Dataset excerpts
theorem execNbuCmdDone_same {ps : List Part} {s0 : State} {n : Fin 48} {s : State}
    (hW : Within [.freeCtr, .stamp, .csr, .evt, .answers, .stks, .fast, .fastMark, .deepMark, .pages, .pageCache, .holders, .frameMap, .blocks, .slots, .migq, .stalled, .stallFail, .plcCh, .plans, .nbus, .dcache, .outbox, .commit_] ps) (hK : SameBut ps s0 s) :
    OutSame ps s0 (execNbuCmdDone n s) := by
  have w1 : Within [.csr] ps := Within.trans (by decide +kernel) hW
  have w2 : Within [.csr, .evt] ps := Within.trans (by decide +kernel) hW
  have w3 : Within [.holders] ps := Within.trans (by decide +kernel) hW
  have w4 : Within [.nbus] ps := Within.trans (by decide +kernel) hW
  have w5 : Within [.answers] ps := Within.trans (by decide +kernel) hW
  unfold execNbuCmdDone
  repeat' (first | with_reducible assumption | with_reducible apply wr_same w1 | with_reducible apply raise_same w2
                  | with_reducible apply releasePages_same w3 | with_reducible apply putCmd_same w4
                  | with_reducible apply nbuTry_same hW | with_reducible apply outSame_next
                  | simp only [same_mk_answers w5] | extract_lets | split)

theorem nbuAcceptEff_same {ps : List Part} {s0 : State} {s : State} {n : Nat} {was : Bool} {now : Bool}
    (hW : Within [.nbus] ps) (hK : SameBut ps s0 s) :
    SameBut ps s0 (nbuAcceptEff s n was now) := by
  unfold nbuAcceptEff
  repeat' (first | with_reducible assumption | with_reducible apply setNbu_same hW | extract_lets | split)

theorem nbuReset_same {ps : List Part} {s0 : State} {s : State} {n : Nat} {cold : Bool}
    (hW : Within [.holders, .nbus, .rowsInFlight] ps) (hK : SameBut ps s0 s) :
    SameBut ps s0 (nbuReset s n cold) := by
  have w1 : Within [.nbus] ps := Within.trans (by decide +kernel) hW
  have w2 : Within [.holders] ps := Within.trans (by decide +kernel) hW
  have w3 : Within [.rowsInFlight] ps := Within.trans (by decide +kernel) hW
  unfold nbuReset
  repeat' (first | with_reducible assumption | with_reducible apply setNbu_same w1
                  | with_reducible apply releasePages_same w2 | simp only [same_mk_rowsInFlight w3] | split)

theorem nbuEpochLine_same {ps : List Part} {s0 : State} {s : State} {n : Nat} {c : CLine}
    (hW : Within [.nbus] ps) (hK : SameBut ps s0 s) :
    SameBut ps s0 (nbuEpochLine s n c).1 := by
  unfold nbuEpochLine
  repeat' (first | with_reducible assumption | with_reducible apply setNbu_same hW | extract_lets | split)

theorem nbuEpochLines_same {ps : List Part} {s0 : State} {n : Nat} {e0 : State} {e1 : List CLine}
    (hW : Within [.nbus] ps) (hK : SameBut ps s0 e0) :
    SameBut ps s0 (nbuEpochLines n e0 e1).1 := by
  revert hK
  fun_induction nbuEpochLines n e0 e1 <;> intro hK
  all_goals (repeat' (first | with_reducible assumption | with_reducible refine same_fst (by assumption) ?_ | extract_lets))
  all_goals (try (apply_assumption; repeat' (first | with_reducible assumption | with_reducible apply nbuEpochLine_same hW
                                                     | with_reducible refine same_fst (by assumption) ?_)))

theorem nbuEpoch_same {ps : List Part} {s0 : State} {s : State} {n : Nat}
    (hW : Within [.csr, .evt, .nbus, .outbox, .commit_] ps) (hK : SameBut ps s0 s) :
    SameBut ps s0 (nbuEpoch s n) := by
  have w1 : Within [.nbus] ps := Within.trans (by decide +kernel) hW
  have w2 : Within [.csr, .evt, .outbox] ps := Within.trans (by decide +kernel) hW
  have w3 : Within [.commit_] ps := Within.trans (by decide +kernel) hW
  unfold nbuEpoch
  repeat' (first | with_reducible assumption | with_reducible apply setNbu_same w1
                  | with_reducible apply resendAll_same w2 | with_reducible apply nbuEpochLines_same w1
                  | simp only [same_mk_commit w3] | (with_reducible apply same_foldl; (try intros)))

end Sys2Proof.Machine
end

(Aim of the exercise): Repeat each of the entries exactly as written.

(Written answer):
theorem execNbuCmdDone_same {ps : List Part} {s0 : State} {n : Fin 48} {s : State}
    (hW : Within [.freeCtr, .stamp, .csr, .evt, .answers, .stks, .fast, .fastMark, .deepMark, .pages, .pageCache, .holders, .frameMap, .blocks, .slots, .migq, .stalled, .stallFail, .plcCh, .plans, .nbus, .dcache, .outbox, .commit_] ps) (hK : SameBut ps s0 s) :
    OutSame ps s0 (execNbuCmdDone n s) := by
  have w1 : Within [.csr] ps := Within.trans (by decide +kernel) hW
  have w2 : Within [.csr, .evt] ps := Within.trans (by decide +kernel) hW
  have w3 : Within [.holders] ps := Within.trans (by decide +kernel) hW
  have w4 : Within [.nbus] ps := Within.trans (by decide +kernel) hW
  have w5 : Within [.answers] ps := Within.trans (by decide +kernel) hW
  unfold execNbuCmdDone
  repeat' (first | with_reducible assumption | with_reducible apply wr_same w1 | with_reducible apply raise_same w2
                  | with_reducible apply releasePages_same w3 | with_reducible apply putCmd_same w4
                  | with_reducible apply nbuTry_same hW | with_reducible apply outSame_next
                  | simp only [same_mk_answers w5] | extract_lets | split)

theorem nbuAcceptEff_same {ps : List Part} {s0 : State} {s : State} {n : Nat} {was : Bool} {now : Bool}
    (hW : Within [.nbus] ps) (hK : SameBut ps s0 s) :
    SameBut ps s0 (nbuAcceptEff s n was now) := by
  unfold nbuAcceptEff
  repeat' (first | with_reducible assumption | with_reducible apply setNbu_same hW | extract_lets | split)

theorem nbuReset_same {ps : List Part} {s0 : State} {s : State} {n : Nat} {cold : Bool}
    (hW : Within [.holders, .nbus, .rowsInFlight] ps) (hK : SameBut ps s0 s) :
    SameBut ps s0 (nbuReset s n cold) := by
  have w1 : Within [.nbus] ps := Within.trans (by decide +kernel) hW
  have w2 : Within [.holders] ps := Within.trans (by decide +kernel) hW
  have w3 : Within [.rowsInFlight] ps := Within.trans (by decide +kernel) hW
  unfold nbuReset
  repeat' (first | with_reducible assumption | with_reducible apply setNbu_same w1
                  | with_reducible apply releasePages_same w2 | simp only [same_mk_rowsInFlight w3] | split)

theorem nbuEpochLine_same {ps : List Part} {s0 : State} {s : State} {n : Nat} {c : CLine}
    (hW : Within [.nbus] ps) (hK : SameBut ps s0 s) :
    SameBut ps s0 (nbuEpochLine s n c).1 := by
  unfold nbuEpochLine
  repeat' (first | with_reducible assumption | with_reducible apply setNbu_same hW | extract_lets | split)

theorem nbuEpochLines_same {ps : List Part} {s0 : State} {n : Nat} {e0 : State} {e1 : List CLine}
    (hW : Within [.nbus] ps) (hK : SameBut ps s0 e0) :
    SameBut ps s0 (nbuEpochLines n e0 e1).1 := by
  revert hK
  fun_induction nbuEpochLines n e0 e1 <;> intro hK
  all_goals (repeat' (first | with_reducible assumption | with_reducible refine same_fst (by assumption) ?_ | extract_lets))
  all_goals (try (apply_assumption; repeat' (first | with_reducible assumption | with_reducible apply nbuEpochLine_same hW
                                                     | with_reducible refine same_fst (by assumption) ?_)))

theorem nbuEpoch_same {ps : List Part} {s0 : State} {s : State} {n : Nat}
    (hW : Within [.csr, .evt, .nbus, .outbox, .commit_] ps) (hK : SameBut ps s0 s) :
    SameBut ps s0 (nbuEpoch s n) := by
  have w1 : Within [.nbus] ps := Within.trans (by decide +kernel) hW
  have w2 : Within [.csr, .evt, .outbox] ps := Within.trans (by decide +kernel) hW
  have w3 : Within [.commit_] ps := Within.trans (by decide +kernel) hW
  unfold nbuEpoch
  repeat' (first | with_reducible assumption | with_reducible apply setNbu_same w1
                  | with_reducible apply resendAll_same w2 | with_reducible apply nbuEpochLines_same w1
                  | simp only [same_mk_commit w3] | (with_reducible apply same_foldl; (try intros)))

end Sys2Proof.Machine
end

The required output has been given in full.